Еще нагляднее переход через мнимую смерть к
другой жизни в эпизоде аустерлицкого прозрения
Андрея Болконского.
Тяжело раненный, он кажется мертвым. Над его
телом император Наполеон произносит достойную
эпитафию: "Вот прекрасная смерть". Эти слова
как бы действительно обращены к умершему, ибо для
нового, "ожившего" Андрея они уже ничего не
значат. Его прежний двойник растворился в
бесконечной голубизне неба над Аустерлицем.
"Он знал, что это был Наполеон – его герой, но в
эту минуту Наполеон казался ему столь маленьким,
ничтожным человечком в сравнении с тем, что
происходило теперь между его душой и этим
высоким, бесконечным небом с бегущими по нему
облаками".
Фольклорное действо о мнимой смерти играет
существенную роль в "Преступлении и наказании",
в "Войне и мире". Однако для Толстого
совершенно невозможен мифологический подход,
свойственный Достоевскому. Сюжет мнимой смерти
возникает у него из самой действительности. Нет
никаких обращений к мифу через бездны
тысячелетий. Тем поразительней эта встреча двух
писателей – как бы в середине туннеля, где пути
Толстого и Достоевского тесно сходятся.
Раскольникова толкнул к духовной гибели пример и
образ Наполеона, которому "все дозволено".
Только перешагнув через убийство, Раскольников
убил в себе "Наполеона". Наполеона искал в
себе до Аустерлица и Андрей Болконский.
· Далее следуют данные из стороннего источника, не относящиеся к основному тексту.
/-- The control word of a product of the fold under ACB 0x00: formats of both operands. (DEDUCED, log 57.) -/
def foldPcw (fa fb : Nat) (mxB : Bool) : Pcw :=
  { kpiece := 0, passes := 0, acc := false, accin := false, fmtA := fa, fmtB := fb, mxA := false, mxB := mxB, expB := 0,
    resOk := true, acb := 0 }

/-- Scores of row `r`, none where absent. -/
def ssaScores (a : FoldArgs) (mask : MaskRec) (cols : List Column) (r : Nat) : List (Option (Nat × Nat)) :=
  let g := r % a.hq / a.desc.group
  let q := a.q.getD r []
  (numbered cols 0).map fun c => match c.2.data with
    | none => none
    | some d =>
      if evalPresent mask r c.1 then
        some (dotF (foldPcw a.desc.qfmt (if d.mx then 6 else a.cfmt) d.mx) none
          ((q.zip (d.keys.getD g [])).map fun x => some (x.1, x.2)))
      else none

/-- Value columns of head `g`. -/
def ssaCols (a : FoldArgs) (cols : List Column) (g : Nat) : List (List Elem) :=
  (List.range a.hdim).map fun i => cols.map fun c => match c.data with
    | some d => (d.vals.getD g []).getD i ⟨.fin false 0 0, 0⟩
    | none => ⟨.fin false 0 0, 0⟩

/-- A tile's value products are formed in BF16 as soon as one of its pages is MXFP4. (DEDUCED, log 92.) -/
def tileWide (cols : List Column) : Bool := cols.any fun c => match c.data with
  | some d => d.mx
  | none => false

/-- What a page of a tile contributes to a row's mass: the tile's running maximum, and the page's probabilities (R206). -/
structure MassPart where
  pti : Nat
  row : Nat
  mAt : Nat
  ps  : List Nat
  deriving DecidableEq, Repr

/-- The running maximum and the probabilities of R111 as FP32 codes. -/
def tileProbs (a : FoldArgs) (ss : List (Option Nat)) (r : Row) : Nat × List (Option Nat) :=
  let mn := fpSel ctl0 f32 true false r.m.toNat (rowMax ctl0 negInf32 ss).1
  if ss.all (fun x => x.isNone) then (r.m.toNat, ss)
  else if mn.1 = negInf32 then (r.m.toNat, ss.map fun _ => none)
  else
    match anyFmt ((fmtOfCode a.desc.pfmt).getD .bf16) with
    | .int _ => (mn.1, ss)
    | .flt pf => (mn.1, ss.map fun x => x.map fun v =>
        (convFloat ctl0 f32 (decodeF pf (expTerm ctl0 pf a.desc.scale.toNat mn.1 v).1)).1)

/-- The mass parts of one row of one tile. -/
def massParts (a : FoldArgs) (cols : List Column) (r : Nat) (ss : List (Option Nat)) (row : Row) : List MassPart :=
  let p := tileProbs a ss row
  let ptis := cols.foldl (fun (l : List Nat) c => if l.contains c.page.pti then l else l ++ [c.page.pti]) []
  ptis.map fun t => ⟨t, r, p.1, (cols.zip p.2).filterMap fun x => if x.1.page.pti = t then x.2 else none⟩

/-- What the fold carries from tile to tile. -/
structure Folding where
  rows  : List Row
  fl    : Nat
  bad   : Bool
  mass  : List MassPart

/-- One statistics tile: nothing, for any row, where a sector of it is uncorrectable (R234). (DEDUCED, log 92.) -/
def foldTile (a : FoldArgs) (s : State) (k : Nat) (x : Folding) (tile : List (PageDesc × PageBody × Nat)) : State × Folding :=
  let c := readColumns s tile
  if c.2.2 then
    let o := (ssaAt c.1 k).poison
    (ctrSat (0x0140000C + 0x100 * k) o (satAdd o 1) (modSsa c.1 k fun y => { y with poison := satAdd y.poison 1 }),
     { x with bad := true, mass := x.mass ++ (if a.desc.mass then
         ((numbered x.rows 0).map fun r => massParts a c.2.1 r.1 (c.2.1.map fun _ => none) r.2).flatten else []) })
  else
    let cols := c.2.1
    let mask := ssaMask a cols
    let w2 := foldPcw a.desc.pfmt (if tileWide cols then 0 else a.cfmt) false
    let out := (numbered x.rows 0).map fun r =>
      let ss := ssaScores a mask cols r.1
      let u := statsUpdate 0 w2 ((fmtOfCode a.desc.pfmt).getD .bf16) a.desc.scale.toNat (ss.map fun y => y.map Prod.fst)
        (ssaCols a cols (r.1 % a.hq / a.desc.group)) r.2
      (u.1, flAll u.2 ||| orAll (ss.filterMap fun y => y.map Prod.snd),
       if a.desc.mass then massParts a cols r.1 (ss.map fun y => y.map Prod.fst) r.2 else [])
    (c.1, { rows := out.map fun y => y.1, fl := x.fl ||| orAll (out.map fun y => y.2.1), bad := x.bad,
            mass := x.mass ++ (out.map fun y => y.2.2).flatten })

def foldTiles (a : FoldArgs) (k : Nat) : State → Folding → List (List (PageDesc × PageBody × Nat)) → State × Folding
  | s, x, [] => (s, x)
  | s, x, t :: rest =>
    let r := foldTile a s k x t
    foldTiles a k r.1 r.2 rest

/-! ### Mass tiles (R206, R229) -/

/-- FP32 of a small whole number. -/
def f32OfNat (n : Nat) : Nat := (convFloat ctl0 f32 (ofInt n)).1

/-- A row's share for a page: w grows by it (R206). -/
def massRow (c : Nat) (w : Nat × Nat) (row : Row) (p : MassPart) : Nat × Nat :=
  let mu := p.ps.foldl (fun (x : Nat × Nat) v => let r := fpAdd ctl0 f32 x.1 v; (r.1, x.2 ||| r.2)) (negZero32, 0)
  let e := expTerm ctl0 f32 c row.m.toNat p.mAt
  let m2 := fpMul ctl0 f32 mu.1 e.1
  if row.l.toNat % 2 ^ 31 = 0 then (w.1, w.2 ||| mu.2 ||| flAll e.2 ||| m2.2)
  else
    let q := fpDiv ctl0 f32 m2.1 row.l.toNat
    let r := fpAdd ctl0 f32 w.1 q.1
    (r.1, w.2 ||| mu.2 ||| flAll e.2 ||| m2.2 ||| q.2 ||| r.2)

/-- The sample of a page and the flags its making raises. -/
def massOf (c : Nat) (rows : List Row) (parts : List MassPart) (pti : Nat) : Nat × Nat :=
  let mine := parts.filter fun p => p.pti == pti
  let w := (numbered rows 0).foldl (fun x r => match mine.find? fun p => p.row == r.1 with
    | some p => massRow c x r.2 p
    | none => x) (negZero32, 0)
  let d := fpDiv ctl0 f32 w.1 (f32OfNat rows.length)
  (d.1, w.2 ||| d.2)

/-- The mass tile of a run, padded to a multiple of four entries. (DEDUCED, log 92.) -/
def massTile (c : Nat) (x : Folding) (ptis : List Nat) : Bytes × Nat :=
  let es := ptis.map fun t => (t, massOf c x.rows x.mass t)
  let pad := (4 - ptis.length % 4) % 4
  ((es.map fun e => leBytes 4 e.1 ++ leBytes 4 e.2.1).flatten
    ++ (List.replicate pad (leBytes 4 0xFFFFFFFF ++ leBytes 4 0)).flatten, orAll (es.map fun e => e.2.2))

/-! ### The end of a job (R226, R229, R230) -/

/-- A handle with bytes on an output port; it may have to wait for room. -/
def ssaPush (s : State) (b : Bound) (port : Nat) (tag : Half) (st : Status) (data : Bytes) : Drawn :=
  match drawBuffer s b port data.length with
  | .ok t pool addr =>
    .ok (emit ((memWrite t addr data).getD t) b.slot b.idx port ⟨st, 0, true, 0#16, data.length, pool, tag, addr⟩) pool addr
  | x => x

/-- Pushes of a job in port order. -/
inductive JobPush where
  | stall
  | bad
  | ok (s : State)

def ssaPushes (b : Bound) (tag : Half) (st : Status) : State → List (Nat × Bytes) → JobPush
  | s, [] => .ok s
  | s, (p, d) :: t =>
    match ssaPush s b p tag st d with
    | .stall => .stall
    | .bad => .bad
    | .ok u _ _ => ssaPushes b tag st u t

/-- The job is over: its tiles are released and the descriptor ends with OK. -/
def ssaDone (s : State) (k : Nat) (b : Bound) (j : SsaJob) (st : Status) : State :=
  let s1 := modSsa s k fun x => { x with job := none, last := st, jobs := x.jobs + 1, halted := false }
  let s2 := releaseAll s1 b.slot b.idx j.tiles
  settle (advance (notifyEvent s2 b j.desc.notify .ok) b) b.slot

def ssaPorts (j : SsaJob) : List Nat := if j.desc.mass then [0, 1] else [0]

/-- A job whose result is a handle that carries a status: its buffer holds no defined bytes (R226). (DEDUCED, log 91.) -/
def ssaCarry (s : State) (k : Nat) (b : Bound) (j : SsaJob) (st : Status) : State :=
  match ssaPushes b j.desc.tag st (tick1 s) ((ssaPorts j).map fun p => (p, openBytes s (carryLen s b p))) with
  | .stall => s
  | .bad => ssaHalt s k b .badDescriptor
  | .ok t => ssaDone t k b j st

/-- The run of a job folded, or the first state of every row where it has no page. (DESIGN CHOICE, log 93.) -/
def ssaFold (s : State) (k : Nat) (b : Bound) (j : SsaJob) (h : TileHdr) (qpos0 qt : Nat) : State :=
  let hq := h.hkv * j.desc.group
  let rows := qt * hq
  if rows = 0 ∨ 4096 < rows then ssaHalt s k b .badDescriptor
  else
    let qr := memRead s (h.qaddr - rows * h.hdim) (rows * h.hdim)
    match qr.2 with
    | .hole => ssaHalt qr.1 k b .badDescriptor
    | .bad _ _ => if j.pages.isEmpty then go s hq rows [] else ssaCarry qr.1 k b j .pagePoisoned
    | .ok q => if j.pages.isEmpty then go s hq rows [] else go qr.1 hq rows q
where
  /-- The fold and its pushes. -/
  go (t : State) (hq rows : Nat) (q : Bytes) : State :=
    let ps := j.pages.foldl (fun l p => insertPage p l) []
    let fmt := (fmtOfCode j.desc.qfmt).getD .e4m3
    let args : FoldArgs :=
      { desc := j.desc, qpos0 := qpos0, hq := hq, hdim := h.hdim, cfmt := (ps.head?.map fun p => p.cfmt).getD 3,
        q := (List.range rows).map fun r => (sub q (r * h.hdim) h.hdim).map fun x =>
          elemVal ctl0 ⟨fmt, false, 0, h.hdim⟩ x.toNat [] }
    let l := loadPages t ps
    let f := foldTiles args k l.1 ⟨List.replicate rows (rowInit h.hdim), 0, false, []⟩ (statTiles l.2)
    let m := massTile j.desc.scale.toNat f.2 (ps.map fun p => p.pti)
    let st : Status := if f.2.bad then .pagePoisoned else .ok
    let s1 := setSsaFlags f.1 k (f.2.fl ||| if j.desc.mass then m.2 else 0)
    match ssaPushes b j.desc.tag st s1 ((0, rowsToBytes h.hdim f.2.rows) :: if j.desc.mass then [(1, m.1)] else []) with
    | .stall => s
    | .bad => ssaHalt s k b .badDescriptor
    | .ok u => ssaDone u k b j st
  /-- Increasing PTE index (R225). -/
  insertPage (p : PageDesc) : List PageDesc → List PageDesc
    | [] => [p]
    | y :: t => if p.pti < y.pti then p :: y :: t else y :: insertPage p t

/-- A closed job ends (R226). (DEDUCED, log 91.) -/
def ssaEnd (s : State) (k : Nat) (b : Bound) (j : SsaJob) : State :=
  if !canPushAll s b.slot b.idx (ssaPorts j) then s
  else
    match j.bad, j.hdr with
    | some st, _ => ssaCarry s k b j st
    | none, none =>
      ssaDone ((ssaPorts j).foldl (fun t p => emit t b.slot b.idx p (emptyHandle j.desc.tag true)) s) k b j .empty
    | none, some h =>
      let t := memRead s h.qaddr 32
      match t.2 with
      | .hole => ssaHalt t.1 k b .badDescriptor
      | .bad _ _ => ssaCarry t.1 k b j .pagePoisoned
      | .ok q => if 64 < byteAt q 4 then ssaHalt t.1 k b .badDescriptor else ssaFold t.1 k b j h (leAt q 0 4) (byteAt q 4)

/-- SSA_JOB_CLOSE: the job whose slices have closed is folded and pushes what it made. (DESIGN CHOICE, log 93.) -/
def execSsaJobClose (stack : Nat) (s : State) : Host.Outcome State Fault Refusal :=
  onUnit stack 8 "stack" <|
    match bound s .ssa stack, (ssaAt s stack).job with
    | some b, some j =>
      if (ssaAt s stack).halted || !mayFinish s b || j.closed < j.desc.npart || decide ((stackAt s stack).level = 3) then s
      else ssaEnd s stack b j
    | _, _ => s

end Sys2Proof.Machine
end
И ему
пришлось перешагнуть через свою "смерть".
Знаменательно, что в мистерии о мнимой смерти
всегда сталкиваются два взгляда на умирающего;
проникающий сквозь внешнюю оболочку событий
утверждает: он жив; другой свидетельствует: он
мертв. Утверждение, что Лазарь не умер, но спит,
звучит не во внутреннем мире героя, а во внешней
среде рядом с хором других голосов, утверждающих
противоположное. Мы ничего не знаем о
переживаниях самого Лазаря ни в момент смерти, ни
в момент воскресения.
Совсем иная композиция внутреннего и внешнего
взгляда в психологическом пространстве Толстого.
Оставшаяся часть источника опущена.